Your objective - Go through the lines below and copy any that hold the string "with".

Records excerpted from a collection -
****************

/-- A failing check; a passing one beside which thread 1's record fails (`witness_window_faults`); and
thread 1's record by itself. -/
theorem witness_FailedCheckIsFault : ready.fault = none ∧
    firstFail (instrChecks (.regRead 0x80) ready.cur ready) = some .badOperand ∧
    (1 : ThreadId) ≠ ready.cur ∧ ready.blocked 1 = false ∧ inProgress 1 [] = false ∧
    decode [0x43] = .ok (.release, []) ∧ lifecycle .release = false ∧
    firstFail (instrChecks .release 1 ready) = some .notHolder := by
  refine ⟨rfl, by decide, by decide, by decide, by decide, rfl, rfl, by decide⟩

theorem witness_window_faults : ∃ t,
    let s : State := { State.chip ready [0x80] with windows := [[.command 1 [0x43]]] }
    s.fault = none ∧ exec (.regSetBits 0x02 0x08) s = .next t ∧ t.fault = some .notHolder :=
  ⟨_, rfl, rfl, rfl⟩

/-- The code a command's checks report. -/
def code (i : Instr) (s : State) : Option FatalCode := firstFail (instrChecks i s.cur s)

/-- Each clause at a boundary of its operand. -/
theorem witness_CheckOrderDriver : buffers.fault = none ∧
    code (.regRead 0x80) { buffers with holder := none } = some .noLock ∧
    code (.regRead 0x80) buffers = some .badOperand ∧ code (.regRead 0x7F) buffers = none ∧
    code (.testRegRead 0x40) buffers = some .badOperand ∧
    code (.testRegRead 0x3F) buffers = none ∧
    code (.regReadBurst 0x3F 0 0xFF) buffers = some .badOperand ∧
    code (.regReadBurst 0x3F 1 0xFF) buffers = some .nullArg ∧
    code (.regReadBurst 0x3F 2 1) buffers = some .badOperand ∧
    code (.regReadBurst 0x10 7 1) buffers = some .badOperand ∧
    code (.regReadBurst 0x3A 6 1) buffers = none ∧
    code (.fifoWrite 0xFF 0) buffers = some .nullArg ∧
    code (.fifoWrite 0 0) buffers = some .badOperand ∧
    code (.fifoWrite 0 9) buffers = some .badOperand ∧ code (.fifoWrite 0 8) buffers = none ∧
    code (.fifoRead 2) buffers = some .nullArg ∧ code (.fifoRead 1) buffers = none ∧
    code (.directCmd 0xBF) buffers = some .badOperand ∧
    code (.directCmd 0xFB) buffers = some .badOperand ∧ code (.directCmd 0xC0) buffers = none ∧
    (addrLegal cfg0 0x7F ∧ ¬addrLegal cfg0 0x80 ∧ 2 ^ cfg0.regAddrBits.val = 64) ∧
    (directLegal cfg0 0xC0 ∧ ¬directLegal cfg0 0xBF ∧ ¬directLegal cfg0 0xFB) := by decide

****************

Response box -
    let s : State := { State.chip ready [0x80] with windows := [[.command 1 [0x43]]] }
    code (.regRead 0x80) { buffers with holder := none } = some .noLock ∧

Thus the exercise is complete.